---- Recorded information

/-- Stage 8: the lantern runs, and the pair rules begin (R416). -/
def stageLantern (s : State) (r : StageResult) : State :=
  if r.ok then
    let s1 := { s with
      twin := { s.twin with startedRound := s.round, helloRound := s.round, stopped := false }
      pwr := { s.pwr with resetFull := false } }
    (s1.p F.PWR_STATUS_RESET 0).nextStage 9
  else (s.raise F.LANT_EVENT_TIME_CONFLICT 0 1).failStage 8

/-- Stage 9 (R4, R63, R69, R415): the retained plan is verified, and becomes current when it passes; without one, or when it is
refused, the module waits. `r.ok`: the copy in flash could be read. -/
def stagePlan (s : State) (r : StageResult) : State :=
  if !s.isActive then s
  else if s.plan.cur.isSome then s.maybeSettle.nextStage 10
  else if s.pwr.retained.isNone then s
  else
    let t := { s with plan := { s.plan with bytes := s.pwr.retainedImage, len := s.pwr.retainedLen } }
    match t.verifyImage with
    | some e => t.refuseImage e
    | none =>
      if r.ok then ((t.becomeCurrent t.knownImage.plan).maybeSettle).nextStage 10
      else t.p F.PLAN_STATUS_STAGED_STATE Slot.refused

/-- BRINGUP_STAGE_COMPLETE (R413 to R416, Table 17.2). -/
def bringupStage (s : State) (r : StageResult) : State :=
  if !s.pwr.started then s
  else
    let n := s.g F.PWR_STATUS_STAGE
    let t := if n < 12 then s.pi F.PWR_STAGE_MS_MS n (sat 32 r.ms) else s
    if n = 0 then
      (if r.ok then ((List.range 9).foldl (fun (u : State) k => u.railUp k) t).nextStage 1
       else r.failed.foldl (fun (u : State) k => if k < 9 then u.pi F.PWR_RAIL_STATE k 3 else u) (t.failStage 0))
    else if n = 1 then (if r.ok then (t.p F.KEY_STATUS_ENTROPY_OK 1).nextStage 2 else t.failStage 1)
    else if n = 2 then t.stageFirmware r
    else if n = 3 then (t.showLicence (if r.ok then t.licence else none)).nextStage 4
    else if n = 4 then (r.failed.foldl (fun (u : State) k => u.mapOut k) t).mapDies.nextStage 5
    else if n = 5 then (r.failed.foldl (fun (u : State) k => u.packageFailure k) t).nextStage 6
    else if n = 6 then t.stageMemory r
    else if n = 7 then t.stageOptics r
    else if n = 8 then t.stageLantern r
    else if n = 9 then t.stagePlan r
    else if n = 10 then
      (if !t.isActive then t else if r.ok && t.discState = DState.bound then t.nextStage 11 else t.failStage 10)
    else if n = 11 then (if t.isActive then t.nextStage 12 else t)
    else s

end State

/-- POWER_FAIL (R376). -/
def execPowerFail (s : State) : Host.Outcome State Fault Refusal := finish s.powerFail
/-- FEED_STATE_CHANGE (R375, R412). -/
def execFeedStateChange (feed mv : Nat) (s : State) : Host.Outcome State Fault Refusal :=
  finish (s.feedStateChange feed mv).heldEnable
/-- FEED_CURRENT_LIMIT (R439). -/
def execFeedCurrentLimit (ma : Nat) (s : State) : Host.Outcome State Fault Refusal := finish (s.feedLimit ma)
/-- STANDBY_RAIL_UP (R308). -/
def execStandbyRailUp (slotId letter : Nat) (s : State) : Host.Outcome State Fault Refusal :=
  finish (s.standbyRailUp slotId letter)
/-- STRAP_CHANGE (R440). -/
def execStrapChange (s : State) : Host.Outcome State Fault Refusal := finish s.strapChange
/-- ENABLE_ASSERT (R441). -/
def execEnableAssert (s : State) : Host.Outcome State Fault Refusal := finish s.enableAssert
/-- ENABLE_DEASSERT (R411). -/
def execEnableDeassert (s : State) : Host.Outcome State Fault Refusal := finish s.enableDeassert
/-- BRINGUP_STAGE_COMPLETE (R413). -/
def execBringupStageComplete (r : StageResult) (s : State) : Host.Outcome State Fault Refusal := finish (s.bringupStage r)
/-- JUNCTION_TRIP (R449). -/
def execJunctionTrip (deciC : Nat) (s : State) : Host.Outcome State Fault Refusal := finish (s.junctionTrip deciC)
/-- RAIL_FAULT (R410). -/
def execRailFault (rail mv : Nat) (s : State) : Host.Outcome State Fault Refusal := finish (s.railFault rail mv)

end Sys2Proof.Machine
end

--------

> _Description of the task_: Everything from the line with "ENABLE_DEASSERT (R411). -/" through the last line of the entries is to be written out again, unchanged; nothing else belongs in the answer.

> _Answer to the problem_:
/-- ENABLE_DEASSERT (R411). -/
def execEnableDeassert (s : State) : Host.Outcome State Fault Refusal := finish s.enableDeassert
/-- BRINGUP_STAGE_COMPLETE (R413). -/
def execBringupStageComplete (r : StageResult) (s : State) : Host.Outcome State Fault Refusal := finish (s.bringupStage r)
/-- JUNCTION_TRIP (R449). -/
def execJunctionTrip (deciC : Nat) (s : State) : Host.Outcome State Fault Refusal := finish (s.junctionTrip deciC)
/-- RAIL_FAULT (R410). -/
def execRailFault (rail mv : Nat) (s : State) : Host.Outcome State Fault Refusal := finish (s.railFault rail mv)

end Sys2Proof.Machine
end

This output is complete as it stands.